By Peter Laird, MD
The renal transplant waiting list in the United States continues to increase exponentially while the available living and deceased donors stagnates behind this growing demand as seen in this graph from the US Department of Health and Human Services HRSA. News accounts of fathers and mothers giving kidneys to their children make headlines on a routine basis. The news of the so called "gift of life" from renal transplant supersedes any like acknowledgement of nocturnal home hemodialysis which has outcomes equal to cadaveric transplant. Yet, the march to procure even more kidneys is leading America down the path of ethical quagmires as the demand continues to expand the donor pools by ever loosening criteria. A little over a decade ago, the solution for many was the new expanded donor criteria (ECD) where donors previously excluded as "marginal" for HTN, age, diabetes, risk of infectious disease transmission and or malignancy as well as other criteria are now grouped into the ECD category. Most transplant centers now offer shorter waiting times for patients who will agree to the ECD criteria by an informed consent agreement.
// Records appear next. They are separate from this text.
-- ==== Sys2Proof/Laws/KeepsResets.lean ====
section
/-!
SUPPORT. Every operation of Machine/Resets.lean keeps what `Keeps` says.
-/

namespace Sys2Proof.Machine

theorem State.allocRegions_keeps {s0 s u : State} (p : Nat) (hK : Keeps s0 s) (e : s.allocRegions p = some u) : Keeps s0 u := by
  unfold State.allocRegions at e
  extract_lets sizes got kept extents regions at e
  split at e
  · cases e
  · rw [← Option.some.inj e]
    refine Keeps.odSetP ?_ _ _ _ _
    exact hK.stk id

theorem State.freeRegions_keeps {s0 s : State} (p : Nat) (hK : Keeps s0 s) : Keeps s0 (State.freeRegions s p) := by
  unfold State.freeRegions
  repeat' first
    | with_reducible assumption
    | intro _
    | with_reducible apply Keeps.odSetP
    | with_reducible refine Keeps.fst ?_ (by assumption)
    | with_reducible apply Keeps.ite
    | with_reducible apply Keeps.forEach
    | with_reducible apply Keeps.foldl
    | split
    | extract_lets
    | fail_if_no_progress (with_reducible refine Keeps.stk ?_ id)
    | fail_if_no_progress (with_reducible refine Keeps.stk ?_ (mwrite_wf _ _ _ _))
    | fail_if_no_progress (with_reducible refine Keeps.stk ?_ (mset_wf _ _ _ _))
    | fail_if_no_progress (with_reducible refine Keeps.stk ?_ (filter_wf _ _ _))

theorem State.eraseRegions_keeps {s0 s : State} (p : Nat) (hK : Keeps s0 s) : Keeps s0 (State.eraseRegions s p) := by
  unfold State.eraseRegions
  repeat' first
    | with_reducible assumption
    | intro _
    | with_reducible apply State.eraseStack_keeps
    | with_reducible refine Keeps.fst ?_ (by assumption)
    | with_reducible apply Keeps.ite
    | with_reducible apply Keeps.forEach
    | with_reducible apply Keeps.foldl
    | split
    | extract_lets

theorem State.resizeBlock_keeps {s0 s : State} (p : Nat) (hK : Keeps s0 s) : Keeps s0 (State.resizeBlock s p) := by
  unfold State.resizeBlock
  repeat' first
    | with_reducible assumption
    | intro _
    | with_reducible apply Keeps.modPart
    | with_reducible apply Keeps.odSetP
    | with_reducible apply Keeps.log
    | with_reducible refine Keeps.fst ?_ (by assumption)
    | with_reducible apply Keeps.ite
    | with_reducible apply Keeps.forEach
    | with_reducible apply Keeps.foldl
    | split
    | extract_lets

theorem State.resizePart_keeps {s0 s : State} (p : Nat) (hK : Keeps s0 s) : Keeps s0 (State.resizePart s p) := by
  unfold State.resizePart
  repeat' first
    | with_reducible assumption
    | intro _
    | with_reducible apply Keeps.log
    | with_reducible apply State.allocRegions_keeps (e := by assumption)
    | with_reducible apply State.resizeBlock_keeps
    | with_reducible refine Keeps.fst ?_ (by assumption)
    | with_reducible apply Keeps.ite
    | with_reducible apply Keeps.forEach
    | with_reducible apply Keeps.foldl
    | split
    | extract_lets

theorem State.dropCaller_keeps {s0 s : State} (c : Caller) (hK : Keeps s0 s) : Keeps s0 (State.dropCaller s c) := by
  unfold State.dropCaller
  repeat' first
    | with_reducible assumption
    | intro _
    | with_reducible refine Keeps.fst ?_ (by assumption)
    | with_reducible apply Keeps.ite
    | with_reducible apply Keeps.forEach
    | with_reducible apply Keeps.foldl
    | split
    | extract_lets
    | fail_if_no_progress (with_reducible refine Keeps.hub ?_ rfl rfl)

theorem State.resetFn_keeps {s0 s : State} (port : Port) (fn : Nat) (keepIde : Bool) (hK : Keeps s0 s) : Keeps s0 (State.resetFn s port fn keepIde) := by
  unfold State.resetFn
  repeat' first
    | with_reducible assumption
    | intro _
    | with_reducible apply Keeps.modFn
    | with_reducible apply Keeps.odSet
    | with_reducible apply State.freeLock_keeps
    | with_reducible apply State.dropCaller_keeps
    | with_reducible refine Keeps.fst ?_ (by assumption)
    | with_reducible apply Keeps.ite
    | with_reducible apply Keeps.forEach
    | with_reducible apply Keeps.foldl
    | split
    | extract_lets

theorem State.rebind_keeps {s0 s : State} (p : Nat) (hK : Keeps s0 s) : Keeps s0 (State.rebind s p) := by
  unfold State.rebind
  repeat' first
    | with_reducible assumption
    | intro _
    | with_reducible apply Keeps.modPart
    | with_reducible apply Keeps.modFn
    | with_reducible apply State.interrupt_keeps
    | with_reducible apply State.resetFn_keeps
    | with_reducible refine Keeps.fst ?_ (by assumption)
    | with_reducible apply Keeps.ite
    | with_reducible apply Keeps.forEach
    | with_reducible apply Keeps.foldl
    | split
    | extract_lets

theorem State.startScrub_keeps {s0 s : State} (p : Nat) (next : Nat) (hK : Keeps s0 s) : Keeps s0 (State.startScrub s p next) := by
  unfold State.startScrub
  repeat' first
    | with_reducible assumption
    | intro _
    | with_reducible apply Keeps.modPart
    | with_reducible apply Keeps.odSet
    | with_reducible apply State.dropRoutes_keeps
    | with_reducible apply State.eraseRegions_keeps
    | with_reducible refine Keeps.fst ?_ (by assumption)
    | with_reducible apply Keeps.ite
    | with_reducible apply Keeps.forEach
    | with_reducible apply Keeps.foldl
    | split
    | extract_lets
Patients waiting for renal transplants faced with nearly ten years on the list now opt more frequently for expanded criteria donors making this the fastest growing segment of available renal donors. Another method of expanding the donor pool is a new criteria of death aside from the standard brain death criteria ushered in during the 1960's. In the 1990's, transplant centers began using donation by cardiac death (DCD) either by controlled DCD by withdrawing life sustaining care, or from uncontrolled emergency room cardiac deaths. Many ethicist have spoken out against this type of donation since the controlled donation by cardiac death occurs before brain death in some instances. Both ECD and DCD cadaveric transplants are increasing dramatically.
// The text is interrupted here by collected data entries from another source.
-- ==== Sys2Proof/Laws/KeepsHostReads.lean ====
section
/-!
SUPPORT. Every operation of Machine/HostReads.lean keeps what `Keeps` says.
-/

namespace Sys2Proof.Machine

theorem State.clearRetry_keeps {s0 s : State} (port : Port) (use : HostReadUse) (hK : Keeps s0 s) : Keeps s0 (State.clearRetry s port use) := by
  unfold State.clearRetry
  repeat' first
    | with_reducible assumption
    | intro _
    | with_reducible apply Keeps.modFn
    | with_reducible refine Keeps.fst ?_ (by assumption)
    | with_reducible apply Keeps.ite
    | with_reducible apply Keeps.forEach
    | with_reducible apply Keeps.foldl
    | split
    | extract_lets

theorem State.readFails_keeps {s0 s : State} (port : Port) (use : HostReadUse) (code : Nat) (hK : Keeps s0 s) : Keeps s0 (State.readFails s port use code) := by
  unfold State.readFails
  repeat' first
    | with_reducible assumption
    | intro _
    | with_reducible apply State.hostError_keeps
    | with_reducible apply State.slotsFail_keeps
    | with_reducible apply State.promptFails_keeps
    | with_reducible apply State.endStage_keeps
    | with_reducible apply State.clearRetry_keeps
    | with_reducible refine Keeps.fst ?_ (by assumption)
    | with_reducible apply Keeps.ite
    | with_reducible apply Keeps.forEach
    | with_reducible apply Keeps.foldl
    | split
    | extract_lets

theorem State.promptArrives_keeps {s0 s : State} (p : Nat) (r : Nat) (b : List Byte) (hK : Keeps s0 s) : Keeps s0 (State.promptArrives s p r b) := by
  unfold State.promptArrives
  repeat' first
    | with_reducible assumption
    | intro _
    | with_reducible apply State.promptIds_keeps
    | with_reducible refine Keeps.fst ?_ (by assumption)
    | with_reducible apply Keeps.ite
    | with_reducible apply Keeps.forEach
    | with_reducible apply Keeps.foldl
    | split
    | extract_lets

theorem State.stageArrives_keeps {s0 s : State} (p : Nat) (b : List Byte) (hK : Keeps s0 s) : Keeps s0 (State.stageArrives s p b) := by
  unfold State.stageArrives
  repeat' first
    | with_reducible assumption
    | intro _
    | with_reducible apply State.stageBytes_keeps
    | with_reducible refine Keeps.fst ?_ (by assumption)
    | with_reducible apply Keeps.ite
    | with_reducible apply Keeps.forEach
    | with_reducible apply Keeps.foldl
    | split
    | extract_lets

theorem State.readArrives_keeps {s0 s : State} (port : Port) (use : HostReadUse) (b : List Byte) (hK : Keeps s0 s) : Keeps s0 (State.readArrives s port use b) := by
  unfold State.readArrives
  repeat' first
    | with_reducible assumption
    | intro _
    | with_reducible apply State.slotsArrive_keeps
    | with_reducible apply State.clearRetry_keeps
    | with_reducible apply State.promptArrives_keeps
    | with_reducible apply State.stageArrives_keeps
    | with_reducible refine Keeps.fst ?_ (by assumption)
    | with_reducible apply Keeps.ite
    | with_reducible apply Keeps.forEach
    | with_reducible apply Keeps.foldl
    | split
    | extract_lets

theorem execHostReadCompletion_keeps {s0 s u : State} (port : Port) (use : HostReadUse) (result : HostReadResult) (hK : Keeps s0 s) (e : execHostReadCompletion port use result s = .next u) : Keeps s0 u := by
  unfold execHostReadCompletion at e
  refine guardRes_keeps ?_ e
  repeat' first
    | with_reducible assumption
    | intro _
    | with_reducible apply State.aerError_keeps
    | with_reducible apply State.readFails_keeps
    | with_reducible apply State.readArrives_keeps
    | with_reducible refine Keeps.fst ?_ (by assumption)
    | with_reducible apply Keeps.ite
    | with_reducible apply Keeps.forEach
    | with_reducible apply Keeps.foldl
    | split
    | extract_lets

theorem execHostReadTimeout_keeps {s0 s u : State} (port : Port) (use : HostReadUse) (hK : Keeps s0 s) (e : execHostReadTimeout port use s = .next u) : Keeps s0 u := by
  unfold execHostReadTimeout at e
  refine guardRes_keeps ?_ e
  repeat' first
    | with_reducible assumption
    | intro _
    | with_reducible apply Keeps.modFn
    | with_reducible apply State.readFails_keeps
    | with_reducible refine Keeps.fst ?_ (by assumption)
    | with_reducible apply Keeps.ite
    | with_reducible apply Keeps.forEach
    | with_reducible apply Keeps.foldl
    | split
    | extract_lets

theorem State.readAgain_keeps {s0 s : State} (port : Port) (use : HostReadUse) (hK : Keeps s0 s) : Keeps s0 (State.readAgain s port use) := by
  unfold State.readAgain
  repeat' first
    | with_reducible assumption
    | intro _
    | with_reducible apply Keeps.emit
    | with_reducible apply State.askSlots_keeps
    | with_reducible refine Keeps.fst ?_ (by assumption)
    | with_reducible apply Keeps.ite
    | with_reducible apply Keeps.forEach
    | with_reducible apply Keeps.foldl
    | split
    | extract_lets

theorem execHostReadRetry_keeps {s0 s u : State} (port : Port) (use : HostReadUse) (hK : Keeps s0 s) (e : execHostReadRetry port use s = .next u) : Keeps s0 u := by
  unfold execHostReadRetry at e
  refine guardRes_keeps ?_ e
  repeat' first
    | with_reducible assumption
    | intro _
    | with_reducible apply State.readAgain_keeps
    | with_reducible refine Keeps.fst ?_ (by assumption)
    | with_reducible apply Keeps.ite
    | with_reducible apply Keeps.forEach
    | with_reducible apply Keeps.foldl
    | split
    | extract_lets

theorem State.streamFails_keeps {s0 s : State} (port : Port) (fn : Nat) (hK : Keeps s0 s) : Keeps s0 (State.streamFails s port fn) := by
  unfold State.streamFails
  repeat' first
    | with_reducible assumption
    | intro _
    | with_reducible apply State.ideFail_keeps
    | with_reducible apply State.dropReads_keeps
    | with_reducible apply State.promptFails_keeps
    | with_reducible apply State.endStage_keeps
    | with_reducible refine Keeps.fst ?_ (by assumption)
    | with_reducible apply Keeps.ite
    | with_reducible apply Keeps.forEach
    | with_reducible apply Keeps.foldl
    | split
    | extract_lets

theorem execIdeStreamFailure_keeps {s0 s u : State} (port : Port) (fn : Nat) (hK : Keeps s0 s) (e : execIdeStreamFailure port fn s = .next u) : Keeps s0 u := by
  unfold execIdeStreamFailure at e
  refine guardRes_keeps ?_ e
  repeat' first
    | with_reducible assumption
    | intro _
    | with_reducible apply State.streamFails_keeps
    | with_reducible refine Keeps.fst ?_ (by assumption)
    | with_reducible apply Keeps.ite
    | with_reducible apply Keeps.forEach
    | with_reducible apply Keeps.foldl
    | split
    | extract_lets

end Sys2Proof.Machine
end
Expanded donor criteria may in the end prove more costly for several reasons. First, ECD grafts must undergo extensive testing to assure that they are free of infectious agents easily transmitted by transplant and other tests that add to the direct costs of each transplant. In addition, because ECD and DCD grafts fail to last as long as standard criteria donors (SCD), transplant patients can expect more complications and difficulties with a new organ adding not only to the burden of care, but also the burden of further pain and suffering that these failures bring about.
In my opinion, the most troublesome aspect of the expanded donor criteria is the inclusion of donors at high risk of transmissible agents including HIV and Hepatitis. Today, our testing cannot exclude all new cases of these viruses prior to the donor mounting an immune response to these agents which can take weeks in some cases. The feared transmission of HIV with this new criteria happened in 2007 leading many transplant surgeons to restrict the use of high infectious risk donors in their programs:
RECENT FINDINGS: HRD organs are discarded at a higher rate than non-HRDs, and many surgeons have decreased the use of HRDs in response to a recent widely publicized case of HIV and hepatitis C virus (HCV) transmission. Special informed consent use can mitigate legal risk and might increase provider comfort with HRD utilization. Nucleic acid testing (NAT) mitigates infectious risk by decreasing the window period, particularly for HCV in which the risk of undetected window period infection decreases by an order of magnitude. Estimated risk of undetected window period HIV infection varies by HRD behavior category (range 0.035-4.9 per 10,000 donors when NAT is used), HCV risk is higher (range 0.027-32.4 per 10.000).
SUMMARY: Given long waiting times and high wait list mortality, organs from HRDs can be used to expand the organ supply. Estimates of HRD infectious risk can be used to guide patient and provider decision making.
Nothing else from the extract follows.